I just did one really thorough gravel vac during the water change before the expected substrate swap. No matter how well you vac, you'll stir up quite a cloud of yuck when you scoop the gravel out.

My take is that in nature, storms rip up all sorts stuff, and fish are perfectly capable of dealing with it. No worries.

-Ryan


----------



## mia_ann (Dec 20, 2008)

Thanks Ryan!

Just one more question.... How many pounds of sand is recommended for a 55g standard footprint?


----------



## Floridagirl (Jan 10, 2008)

DJRansome said:


> I guess I would just find it easier to stick them in a bucket (or buckets if you have aggressive ones) for two hours than trying to work around them and worry about them.
> 
> How quick can you switch the substrate?
> 
> ...


I've done exactly this. The dustpan works great. 
It's easy to catch fish if all the decor is out fisrt.(use two nets). 
Make sure you clean all the sand prior to the move, and it will go smoothly. 
I like putting my fish in a large rubbermade with a hole in the lid to drop an airstone attached to a pump.


----------



## RyanR (Apr 29, 2008)

There's a sand calculator in the "library" section. Handy little tool for sure.

-Ryan


----------



## sunnee1 (May 21, 2010)

This is a great topic for me cause I kinda want to change my 85 gal over to sand but thoughtit is a huge task and something too crazy--till now I see I am not the only one.
I did give my tank a sort of "pool" of sand. I found a flat, large, plastic retangular box and put some sand in it, have it covered and hidden, my fish went right to it, so I really felt good about the idea of changing over completely, yet here I sit still having not done it because it soes seemlike a huge undertaking. Though now I have two areas and it really looks nice and the fish have seemed to like the rocks and the sand too. 
Anyway I am glad to get the info on vaccuuming the rocks good first and that the fish are hardy, all really good info, so thanks everyone.
I would like to say that I added the entire bag of 50 pounds of PLAY SAND to my 30 gal.

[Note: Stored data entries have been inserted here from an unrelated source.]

-- ==== Sys2Proof/Laws/PerInstr.lean ====
section
/-! SUPPORT. What holds of every instruction as syntax, one lemma per constructor: the family WordOrEvent, that a row of the instruction
table with an encoding (03 R81) has a word, and an event has none. -/
namespace Sys2Proof.Laws
open Sys2Proof.Machine

/-- An instruction is a word, which has its encoding, or an event, which has none. -/
def WordOrEvent.Statement (i : Instr) : Prop := (isEvent i = false ∧ (encode i).isSome = true) ∨ (isEvent i = true ∧ encode i = none)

The zebras loved it cause there was a lot for them to move around! (I have since got rid of the zebras)
I also would like to say that I was trying to find out what pool filter sand was and my nephew works as a pool cleaner so when I asked him what it was he called his boss and was told that that sand has glass or something (I forget what) that he wouldn't recomend letting the fish get into their mouths--anyway don't know since the response above by Aura says she uses it in 9 tanks and I have heard of people using it.
The play sand is pretty tho it needed A LOT, really a lot, of cleaning, rinsing over and over at least 15 times - I think more.


----------



## Aura (Oct 29, 2005)

> I also would like to say that I was trying to find out what pool filter sand was and my nephew works as a pool cleaner so when I asked him what it was he called his boss and was told that that sand has glass or something (I forget what) that he wouldn't recomend letting the fish get into their mouths--anyway don't know since the response above by Aura says she uses it in 9 tanks and I have heard of people using it.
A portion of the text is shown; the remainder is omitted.